This article is the second of an ongoing series of posts documenting and describing our significant RV electrical upgrade. In our previous post, we outlined our requirements and created a schematic of a system that would meet our needs. We also discussed our desire to do the work incrementally, leaving the trailer in working order after each sub-project. Finally, we discussed our desire to build a 24 V system. In this post, we discuss a potential need for an alternative design and present its schematic. We also discuss the need to model our finished product, and we share our results.
Alternative Design
While we desire to build a 24 V system to reduce currents, Victron Energy does not currently produce a 24 V version of their MultiPlus-II 3000 VA 2x 120 V inverter/charger. However, we are hoping they announce such a device at the METS 2021 conference.
In case a suitable product does not become available, we have designed an alternative 12 V system. This version would not need a 24-12 V DC-DC converter, but increased system currents require larger wires to connect the battery bank to the inverter/charger. Figure 1 illustrates the schematic for our alternative design.
Modeling the System
Our desire to make incremental progress without wasting time or money requires us to see the outcome before taking our first steps. If we don’t know where each component will go and how it will be oriented, we will likely make mistakes that waste resources.
To visualize our project, we used Autodesk’s Fusion 360 3D modeling software to create a model of our RV’s pass-through storage space, our under-bed storage area, and the significant components of our system. Then, by placing the scale versions of the desired components into the modeled spaces, we can arrange and rearrange them to ensure the best overall final implementation. We can then undertake small projects without worrying about them negatively impacting future work. We can also simultaneously work on multiple projects that don’t interfere with one another.
RV Storage Spaces
We initially thought we would put both the power center components and the battery bank in the pass-through storage area. However, we decided to place the battery bank in the under-bed storage to reduce the temperature extremes it would otherwise experience.
Figure 2 illustrates the pass-through and under-bed storage areas of our trailer. It might be helpful to note that the mattress sits immediately on top of these modeled objects. The under-bed storage comprises two drawers, and immediately above them, a small storage space accessible by lifting the foot of the bed. The area illustrated in Figure 3 seemed to be an ideal place for our battery bank.

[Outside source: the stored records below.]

-- ==== Sys2Proof/Machine/HostText.lean ====
section
/-!
DEFINITION. Text the host shows: a command word in its written form (30_encoding.md R57) and the demonstration program's
rendering of a grid, informative and outside the hardware (46_nop_readout_render.md R97). A text is a list of
characters. Nothing in the engine depends on this file.
-/

namespace Sys2Proof.Machine

/-- One lowercase hexadecimal digit, a character of `0123456789abcdef` (R57, R97). -/
def hexDigit (n : Nibble) : Char :=
  ['0', '1', '2', '3', '4', '5', '6', '7', '8', '9', 'a', 'b', 'c', 'd', 'e', 'f'].getD n.toNat '0'

/-- The eight hexadecimal digits of a 32-bit value, most significant first (R57). -/
def hexDigits (v : PortWord) : List Char :=
  [28, 24, 20, 16, 12, 8, 4, 0].map fun i => hexDigit (v.extractLsb' i 4)

/-- The written form `op:kin:din` (R57). -/
def listing (w : CommandWord) : List Char :=
  hexDigit ((opField w).setWidth 4) :: ':' :: (hexDigits (kinField w) ++ ':' :: hexDigits (dinField w))

/-- The one number of R57, 17 hexadecimal digits of which the first is the opcode. -/
def listingNumber (w : CommandWord) : List Char :=
  hexDigit ((opField w).setWidth 4) :: (hexDigits (kinField w) ++ hexDigits (dinField w))

/-- One row of the rendering: `[<hex>, <hex>]` (R97). -/
def renderRow (left right : Byte) : List Char :=
  ['[', hexDigit (lowNibble left), ',', ' ', hexDigit (lowNibble right), ']']

/-- The rendering of a grid whose cells are all in [0,15], for a host that ends the text with a newline or does not (U7);
none for any other grid, where the spec settles no text (U6, C6; log entry 14). -/
def renderUnder (endsWithNewline : Bool) (g : Grid) : Option (List Char) :=
  if lowCells g then
    some (renderRow g.c00 g.c01 ++ '\n' :: (renderRow g.c10 g.c11 ++ bif endsWithNewline then ['\n'] else []))
  else none

/-- The rendering of the demonstration program (R97). -/
def render (g : Grid) : Option (List Char) := renderUnder Config.renderEndsWithNewline g

end Sys2Proof.Machine
end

However, we discovered some completely wasted space between the two drawers during our modeling efforts, see Figure 4. This space is almost large enough for four Lion Energy UT 1200 batteries. Some modifications will be necessary, but using this space will leave both the under-bed and pass-through storage areas free for their intended purposes.
This example points out the sound practice of measuring things out and opening up places in your RV to determine what is there and what’s available. You never know when you may need a bit of space for one thing or another.
Modeled Components
Modeling the trailer spaces gave us a great reason to learn a bit about Fusion 360. While we aren’t experts, we learned enough to model each of the major components we’ll use in our system. These models are not precise, but their overall dimensions and appearance are accurate enough for our purposes.
This modeling effort enabled us to place each component, move them around, ensure adequate spacing, etc. The implementation illustrated in Figures 5 and 6 was achieved by adding a wall in our pass-through storage space and placing the modeled components. As previously mentioned, we may have to implement a 12 V alternative by removing the DC-DC converter and adjusting fuse values appropriately.
As previously mentioned, the battery bank will be located between the drawers in the under-bed storage area. In addition, we’ll build a small shelf near the batteries where our 300 A Class T fuse will be located. The battery cables will pass through the thin wall between the under-bed area and the pass-through storage area and then travel down to the left in Figure 7 until they reach the battery switch and SmartShunt.
Summary
In this post, we discussed our alternative 12 V design and modeled the physical spaces and components in the hope that we get it all right the first time around. This may be an optimistic goal, but having this detailed plan in hand will enable small projects to fit more seamlessly together. Now the work begins.